The honest read is that all three are partly true. The 130× gap between npm and NuGet is not a claim that npm is 130× less safe — it is a claim that the free public vulnerability-visibility stack is 130× more attentive to npm. If you are a .NET developer relying entirely on free tools, your observable attack surface is smaller than your actual one.

Finding 3: The free OSS stack is structurally blind to system-level vulnerabilities

This is the finding I did not go looking for, and it is the one that will stick with me. I wrote a small section in the analyzer that looks up half a dozen famous vulnerabilities by CVE ID and dumps the cluster they resolve to:

famous = {
    "Log4Shell":    "CVE-2021-44228",
    "Spring4Shell": "CVE-2022-22965",
    "Heartbleed":   "CVE-2014-0160",
    "Shellshock":   "CVE-2014-6271",
    "ProxyShell":   "CVE-2021-34473",
    "ZipSlip":      "CVE-2018-1002105",
}

Half of these resolve beautifully:

VulnCluster sourcesEcosystemsAffected packages
Log4Shellghsa-reviewed + osv-MavenMaven5 log4j-derivative packages
Spring4Shellghsa-reviewed + osv-MavenMaven5 Spring packages
ZipSlipghsa-reviewed + go-vulndb + osv-GoGogithub.com/kubernetes/kubernetes

Log4Shell's cluster correctly identifies org.apache.logging.log4j:log4j-core plus four derivative wrappers (com.guicedee.services:log4j-core, org.ops4j.pax.logging:pax-logging-log4j2, etc.).
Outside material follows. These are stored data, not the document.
-- ==== Sys2Proof/Laws/KeepPowerOps.lean ====
section
/-! SUPPORT. What the functions of Machine/PowerOps.lean can change, one lemma for each, with the canonical forms kept. -/

namespace Sys2Proof.Machine

variable {m : Nat}

theorem State.landActive_same {a s : State} (h : Same m a s) (hm : m &&& 0x680018014008b = 0x680018014008b) :
    Same m a (State.landActive s) := h.then hm (by
  have h := Same.refl 0x680018014008b s
  unfold State.landActive
  split
  · exact h
  · exact State.retProceed_same (State.retStore_same (State.setRet_same h rfl (fun w => w)) rfl) rfl)

theorem State.kwlWritesEnd_same {a s : State} (h : Same m a s) (hm : m &&& 0x680018014008b = 0x680018014008b) :
    Same m a (State.kwlWritesEnd s) := h.then hm (by
  have h := Same.refl 0x680018014008b s
  unfold State.kwlWritesEnd
  extract_lets -merge -underBinder +onlyGivenNames x0
  have hx0 : Same 0x680018014008b s x0 := by
    unfold x0
    split
    · exact Same.ite (State.landActive_same h rfl) h
    · exact h
  try clear_value x0
  exact State.setRet_same hx0 rfl (fun w => w))

theorem State.slotLost_same {a s : State} (h : Same m a s) (hm : m &&& 0x40001801fffff = 0x40001801fffff) :
    Same m a (State.slotLost s) := h.then hm (by
  have h := Same.refl 0x40001801fffff s
  unfold State.slotLost
  exact Same.ite (State.slotEnd_same (State.useFresh_same h rfl) rfl) h)

theorem State.loadLost_same {a s : State} (h : Same m a s) (hm : m &&& 0x400008014000a = 0x400008014000a) :
    Same m a (State.loadLost s) := h.then hm (by
  have h := Same.refl 0x400008014000a s
  unfold State.loadLost
  exact Same.ite (State.loadEnd_same h rfl) h)

theorem State.irqSums_same {a s : State} (h : Same m a s) (hm : m &&& 0x8 = 0x8) :
    Same m a (State.irqSums s) := h.then hm (by
  have h := Same.refl 0x8 s
  unfold State.irqSums
  extract_lets -merge -underBinder +onlyGivenNames x0
  have hx0 : Same 0x8 s x0 := Same.foldl h (fun _ _ k1 => State.irqSum_same k1 rfl)
  try clear_value x0
  exact Same.foldl hx0 (fun _ _ k2 => State.irqSum_same k2 rfl))

theorem State.logicClear_same {a s : State} {ret : Bool} (h : Same m a s) (hm : m &&& 0x7f7ffcdffffff = 0x7f7ffcdffffff) :
    Same m a (s.logicClear ret) := by
  unfold State.logicClear
  extract_lets -merge +onlyGivenNames x keep t
  have hx : Same m a x := State.kwlWritesEnd_same (State.slotLost_same h (sub_of hm rfl)) (sub_of hm rfl)
  refine State.loseCells_same (State.irqSums_same (hx.then (n := 0x7f7ffcdffffff) hm ?_) (sub_of hm rfl)) (sub_of hm rfl)
  constructor
  case canonical => exact fun c => ⟨SMap.rising_filter _ c.regs, SMap.rising_filter _ c.staged, rfl, rfl, rfl, rfl, c.retained, fun _ => ⟨rfl, nofun, nofun⟩⟩
  case regs => exact fun i hl hf => nomatch hf.symm.trans (testBit_allHomes rfl hl)
  all_goals first | exact fun _ => rfl | exact fun e => nomatch e

theorem State.powerOff_same {a s : State} (h : Same m a s) (hm : m &&& 0x7fffe7dffffff = 0x7fffe7dffffff) : Same m a s.powerOff := by
  refine h.then (n := 0x7fffe7dffffff) hm ?_
  constructor
  case canonical => exact fun c => ⟨rfl, rfl, rfl, rfl, rfl, rfl, c.retained, fun _ => ⟨rfl, nofun, nofun⟩⟩
  case regs => exact fun i hl hf => nomatch hf.symm.trans (testBit_allHomes rfl hl)
  all_goals first | exact fun _ => rfl | exact fun e => nomatch e

theorem State.powerStart_same {a s : State} {a1 : Nat} (h : Same m a s) (hm : m &&& 0x2080010000000 = 0x2080010000000) :
    Same m a (State.powerStart s a1) := h.then hm (by
  have h := Same.refl 0x2080010000000 s
  unfold State.powerStart
  extract_lets -merge -underBinder +onlyGivenNames x0 x1
  have hx1 : Same 0x2080010000000 s x1 := State.setPwk_same (Same.put_mode h rfl) rfl
  try clear_value x1
  exact State.setSup_same hx1 rfl)

theorem State.packageReset_same {a s : State} {a1 : Nat} (h : Same m a s) (hm : m &&& 0x7fffffdffffff = 0x7fffffdffffff) :
    Same m a (State.packageReset s a1) := h.then hm (by
  have h := Same.refl 0x7fffffdffffff s
  unfold State.packageReset
  extract_lets -merge -underBinder +onlyGivenNames x0
  have hx0 : Same 0x7fffffdffffff s x0 := State.powerStart_same (State.powerOff_same (State.landActive_same h rfl) rfl) rfl
  try clear_value x0
  exact State.wr_same (State.setPwk_same hx0 rfl) rfl)

theorem State.repairLoad_same {a s : State} (h : Same m a s) (hm : m &&& 0x20003a000000b = 0x20003a000000b) :
    Same m a (State.repairLoad s) := h.then hm (by
  have h := Same.refl 0x20003a000000b s
  unfold State.repairLoad
  extract_lets -merge -underBinder +onlyGivenNames x0 x1 x2
  have hx2 : Same 0x20003a000000b s x2 := Same.ite (Same.ite (State.errU_same (State.setSup_same h rfl) rfl rfl rfl rfl rfl rfl) (State.setSup_same h rfl)) h
  try clear_value x2
  exact State.setCst_same (State.wr_same hx2 rfl) rfl (fun w => w))

theorem State.kwlNoRoot_same {a s : State} (h : Same m a s) (hm : m &&& 0x8001a000008a = 0x8001a000008a) :
    Same m a (State.kwlNoRoot s) := h.then hm (by
  have h := Same.refl 0x8001a000008a s
  unfold State.kwlNoRoot
  extract_lets -merge -underBinder +onlyGivenNames x0 x1
  have hx1 : Same 0x8001a000008a s x1 := Same.ite (State.errU_same h rfl rfl rfl rfl rfl rfl) h
  try clear_value x1
  exact State.wr_same (State.setKwl_same hx1 rfl) rfl)

theorem State.kwlRestore_same {a s : State} {a1 : List Nat} (h : Same m a s) (hm : m &&& 0x28001a000008a = 0x28001a000008a) :
    Same m a (State.kwlRestore s a1) := h.then hm (by
  have h := Same.refl 0x28001a000008a s
  unfold State.kwlRestore
  extract_lets -merge -underBinder +onlyGivenNames x0 x1
  have hx1 : Same 0x28001a000008a s x1 := Same.foldl h (fun _ _ k2 => Same.ite (State.errU_same (State.histEvent_same (State.useFresh_same k2 rfl) rfl) rfl rfl rfl rfl rfl rfl) k2)
  try clear_value x1
  split
  · exact State.kwlView_same (State.kwlNoRoot_same hx1 rfl) rfl
  · extract_lets -merge -underBinder +onlyGivenNames x3 x4 x5 x6 x7 x8 x9 x10 x12
    have hx9 : Same 0x28001a000008a s x9 := State.setKwl_same hx1 rfl
    have hx10 : Same 0x28001a000008a s x10 := Same.foldl hx9 (fun _ _ k11 => State.err_same k11 rfl rfl rfl rfl rfl)
    have hx12 : Same 0x28001a000008a s x12 := State.wr_same hx10 rfl
    try clear_value x9 x10 x12
    exact State.kwlView_same (State.wr_same (State.wr_same hx12 rfl) rfl) rfl)

theorem State.loadFactory_same {a s : State} (h : Same m a s) (hm : m &&& 0x3fffff = 0x3fffff) : Same m a s.loadFactory :=
  Same.put_staged (s := { s with regs := _ }) (h.put_allRegs (sub_of hm rfl) (SMap.rising_filter _)) (bit_of hm rfl) (SMap.rising_filter _)

theorem State.tryCandidates_same1 {a s : State} {bad l : List Nat} (h : Same m a s) (hm : m &&& 0x40001a014040a = 0x40001a014040a) :
    Same m a (State.tryCandidates bad l s).1 := by
  induction l generalizing s with
  | nil => exact h
  | cons k rest ih =>
    unfold State.tryCandidates
    refine Same.ite1 ?_ ?_
    · exact ih (State.wrFree_same (State.errU_same (h.put_ret (bit_of hm rfl) fun w => w) (headHome_high (bit_of hm rfl) (by decide))
        (bit_of hm rfl) (bit_of hm rfl) (bit_of hm rfl) (bit_of hm rfl) (bit_of hm rfl)) (home_bit 18 rfl (bit_of hm rfl))
        (bit_of hm rfl))
    · split
      · exact ih (State.showSlot_same (State.errU_same h (bit_of hm rfl)
          (bit_of hm rfl) (bit_of hm rfl) (bit_of hm rfl) (bit_of hm rfl) (bit_of hm rfl)) (sub_of hm rfl))
      · exact h

theorem State.restoreSlot_same {a s : State} {a1 : Nat} (h : Same m a s) (hm : m &&& 0x10003fffff = 0x10003fffff) :
    Same m a (State.restoreSlot s a1) := h.then hm (by
  have h := Same.refl 0x10003fffff s
  unfold State.restoreSlot
  extract_lets -merge -underBinder +onlyGivenNames x0
  have hx0 : Same 0x10003fffff s x0 := State.wr_same (State.loadKept_same h rfl) rfl
  try clear_value x0
  exact Same.ite hx0 (State.setTid_same hx0 rfl (fun _ v => ⟨Memory.wf_puts _ _ rfl, v⟩)))

theorem State.restoreNone_same {a s : State} (h : Same m a s) (hm : m &&& 0x20001a03fffff = 0x20001a03fffff) :
    Same m a (State.restoreNone s) := h.then hm (by
  have h := Same.refl 0x20001a03fffff s
  unfold State.restoreNone
  extract_lets -merge -underBinder +onlyGivenNames x0 x1
  have hx1 : Same 0x20001a03fffff s x1 := State.errU_same (State.wr_same (State.loadFactory_same h rfl) rfl) rfl rfl rfl rfl rfl rfl
  try clear_value x1
  exact State.histEvent_same (State.useFresh_same hx1 rfl) rfl)

theorem State.restoreSlots_same {a s : State} {a1 : List Nat} (h : Same m a s) (hm : m &&& 0x60011a03fffff = 0x60011a03fffff) :
    Same m a (State.restoreSlots s a1) := h.then hm (by
  have h := Same.refl 0x60011a03fffff s
  unfold State.restoreSlots
  extract_lets -merge -underBinder +onlyGivenNames x0 x1 x2
  have hx0 : Same 0x60011a03fffff s x0 := State.showSlot_same (State.showSlot_same h rfl) rfl
  have hx2 : Same 0x60011a03fffff s x2.1 := State.tryCandidates_same1 hx0 rfl
  try clear_value x0 x2
  split
  · extract_lets -merge -underBinder +onlyGivenNames x3 x4
    have hx4 : Same 0x60011a03fffff s x4 := Same.ite (State.bump_same hx2 rfl) hx2
    try clear_value x4
    exact State.cond_same (State.cond_same (State.restoreSlot_same hx4 rfl) rfl rfl rfl rfl) rfl rfl rfl rfl
  · extract_lets -merge -underBinder +onlyGivenNames x5
    have hx5 : Same 0x60011a03fffff s x5 := State.restoreNone_same hx2 rfl
    try clear_value x5
    exact State.cond_same (State.cond_same hx5 rfl rfl rfl rfl) rfl rfl rfl rfl)

theorem State.restorePages_same {a s : State} (h : Same m a s) (hm : m &&& 0x1ffffff = 0x1ffffff) :
    Same m a (State.restorePages s) := h.then hm (by
  have h := Same.refl 0x1ffffff s
  unfold State.restorePages
  extract_lets -merge -underBinder +onlyGivenNames x0 x1 x3 x5 x6 x7
  have hx1 : Same 0x1ffffff s x1 := Same.foldl h (fun _ _ k2 => Same.ite (State.wr_same k2 (any_head rfl)) k2)
  have hx3 : Same 0x1ffffff s x3 := Same.foldl hx1 (fun _ _ k4 => State.wr_same k4 (any_head rfl))
  have hx5 : Same 0x1ffffff s x5 := (Same.put_staged hx3 rfl (SMap.rising_filter _))
  have hx6 : Same 0x1ffffff s x6 := (Same.put_commits hx5 rfl)
  have hx7 : Same 0x1ffffff s x7 := (Same.put_discards hx6 rfl)
  try clear_value x1 x3 x5 x6 x7
  exact (Same.put_spoiled hx7 rfl))

theorem State.planesStart_same {a s : State} {a1 : List Nat} (h : Same m a s) (hm : m &&& 0x5a000010a = 0x5a000010a) :
    Same m a (State.planesStart s a1) := h.then hm (by
  have h := Same.refl 0x5a000010a s
  unfold State.planesStart
  extract_lets -merge -underBinder +onlyGivenNames x0
  have hx0 : Same 0x5a000010a s x0 := Same.foldl h (fun _ _ k1 => Same.ite (State.startTestFail_same (State.useFresh_same k1 rfl) rfl) (State.wr_same (State.wr_same k1 (home_bit 8 rfl rfl)) (home_bit 8 rfl rfl)))
  try clear_value x0
  split
  · exact State.noPlane_same hx0 rfl
  · extract_lets -merge -underBinder +onlyGivenNames x2
    have hx2 : Same 0x5a000010a s x2 := State.setRole_same (State.setClaim_same hx0 rfl) rfl
    try clear_value x2
    exact Same.ite hx2 (State.setRole_same (State.setClaim_same hx2 rfl) rfl))

theorem State.restoreImage_same {a s : State} (h : Same m a s) (hm : m &&& 0x41d6e0007c1a = 0x41d6e0007c1a) :
    Same m a (State.restoreImage s) := h.then hm (by
  have h := Same.refl 0x41d6e0007c1a s
  unfold State.restoreImage
  refine Same.ite ?_ ?_
  · exact h
  · extract_lets -merge -underBinder +onlyGivenNames x0 x1 x2
    have hx0 : Same 0x41d6e0007c1a s x0 := State.setExec_same (State.installImage_same h rfl) rfl
    have hx2 : Same 0x41d6e0007c1a s x2 := (Same.put_tid hx0 rfl (fun w v => ⟨w, v⟩))
    try clear_value x0 x2
    exact Same.foldl hx2 (fun _ _ k3 => State.setPlane_same k3 rfl (fun _ w => ⟨w.1, w.2.1, w.2.2⟩)))

theorem State.restoreQuay_same {a s : State} {a1 : Nat} (h : Same m a s) (hm : m &&& 0x42c6e01fffff = 0x42c6e01fffff) :
    Same m a (State.restoreQuay s a1) := h.then hm (by
  have h := Same.refl 0x42c6e01fffff s
  unfold State.restoreQuay
  extract_lets -merge -underBinder +onlyGivenNames x0 x1 x2 x3 x4
  have hx1 : Same 0x42c6e01fffff s x1 := State.setQuay_same h rfl
  have hx3 : Same 0x42c6e01fffff s x3 := Same.ite (State.setB_same hx1 (home_bit 16 rfl rfl)) (State.setB_same hx1 (home_bit 16 rfl rfl))
  have hx4 : Same 0x42c6e01fffff s x4 := Same.ite (State.canConds_same hx3 rfl) (State.plcaCond_same (State.linkUpdate_same hx3 rfl) rfl)
  try clear_value x1 x3 x4
  exact State.lineUpdate_same hx4 rfl)

theorem State.restoreWakes_same {a s : State} (h : Same m a s) (hm : m &&& 0x8008011000a = 0x8008011000a) :
    Same m a (State.restoreWakes s) := h.then hm (by
  have h := Same.refl 0x8008011000a s
  unfold State.restoreWakes
  extract_lets -merge -underBinder +onlyGivenNames x0
  exact Same.foldl (State.setPwk_same h rfl) (fun _ _ k1 => State.quayWake_same k1 rfl))

theorem State.restore_same {a s : State} {a1 : List Nat} {a2 : List Nat} {a3 : List Nat} (h : Same m a s) (hm : m &&& 0x6cbd7f1ffffff = 0x6cbd7f1ffffff) :
    Same m a (State.restore s a1 a2 a3) := h.then hm (by
  have h := Same.refl 0x6cbd7f1ffffff s
  unfold State.restore
  extract_lets -merge -underBinder +onlyGivenNames x0 x1 x2 x3 x4 x5 x6 x8 x9 x10 x11
  have hx0 : Same 0x6cbd7f1ffffff s x0 := State.restoreSlots_same (State.kwlRestore_same (State.repairLoad_same h rfl) rfl) rfl
  have hx1 : Same 0x6cbd7f1ffffff s x1 := State.restorePages_same hx0 rfl
  have hx2 : Same 0x6cbd7f1ffffff s x2 := State.wr_same hx1 rfl
  have hx3 : Same 0x6cbd7f1ffffff s x3 := State.planesStart_same (State.restoreImage_same hx2 rfl) rfl
  have hx4 : Same 0x6cbd7f1ffffff s x4 := State.kwlView_same (State.wr_same hx3 rfl) rfl
  have hx5 : Same 0x6cbd7f1ffffff s x5 := State.histEvent_same (State.wr_same hx4 rfl) rfl
  have hx6 : Same 0x6cbd7f1ffffff s x6 := Same.foldl hx5 (fun _ _ k7 => State.restoreQuay_same k7 rfl)
  have hx8 : Same 0x6cbd7f1ffffff s x8 := State.viewHck_same (State.viewHbr_same (State.viewCph_same (State.viewLkp_same (State.viewSgw_same hx6 rfl) rfl) rfl) rfl) rfl
  have hx9 : Same 0x6cbd7f1ffffff s x9 := State.viewHistory_same (State.viewLog_same hx8 rfl) rfl
  have hx10 : Same 0x6cbd7f1ffffff s x10 := State.wr_same hx9 rfl
  have hx11 : Same 0x6cbd7f1ffffff s x11 := Same.ite (State.wr_same (Same.put_mode hx10 rfl) rfl) hx9
  try clear_value x0 x1 x2 x3 x4 x5 x6 x8 x9 x10 x11
  exact State.restoreWakes_same (State.setPwk_same hx11 rfl) rfl)

end Sys2Proof.Machine
end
If you were writing a Maven SBOM scanner, the ER pipeline has just done most of your work.

The other three resolve to nothing:

VulnCluster sourcesEcosystemsAffected packages
Heartbleed (CVE-2014-0160)ghsa-unreviewed onlynonenone
Shellshock (CVE-2014-6271)ghsa-unreviewed onlynonenone
ProxyShell (CVE-2021-34473)ghsa-unreviewed onlynonenone

Heartbleed is in the data. It has a CVE ID. It exists in the GHSA unreviewed mirror. But its cluster has no ecosystem tag and no affected package. None of the curated sources — not PyPA, not RustSec, not Go vulndb, not any OSV ecosystem bucket — has Heartbleed attached to a single package. Same story for Shellshock. Same story for ProxyShell.

Why? Because OpenSSL, bash, and Microsoft Exchange Server are not distributed through managed package ecosystems. OpenSSL ships as a C library bundled into operating system images, container base layers, Python wheels via cryptography, Node.js builds, and about a thousand other places that do not go through npm or PyPI. Bash ships as a distro package. Exchange ships as an installer. None of them have a PURL. None of them have a declarable version range in a requirements.txt. Package-level scanners cannot see them by construction.

This is a structural property of how the free OSS vulnerability tooling stack is wired. The scanners that developers actually run — Dependabot, pip-audit, cargo audit, npm audit, Snyk's free tier — all resolve vulnerabilities against package manifests. If the vulnerability is in a system library, the manifest does not reference it, and the scanner is silent.

The next Heartbleed will not be detected by any of these tools. Not because the databases don't know about it — Heartbleed itself is in all of them — but because the thing doing the matching is asking the wrong question. It's asking "which of my declared packages is affected?" when it should be asking "which of the binaries actually installed on this machine is affected?" That is a completely different pipeline, and it lives in tools like Trivy, Grype, and Syft that do container image scanning. Most developers do not run those tools.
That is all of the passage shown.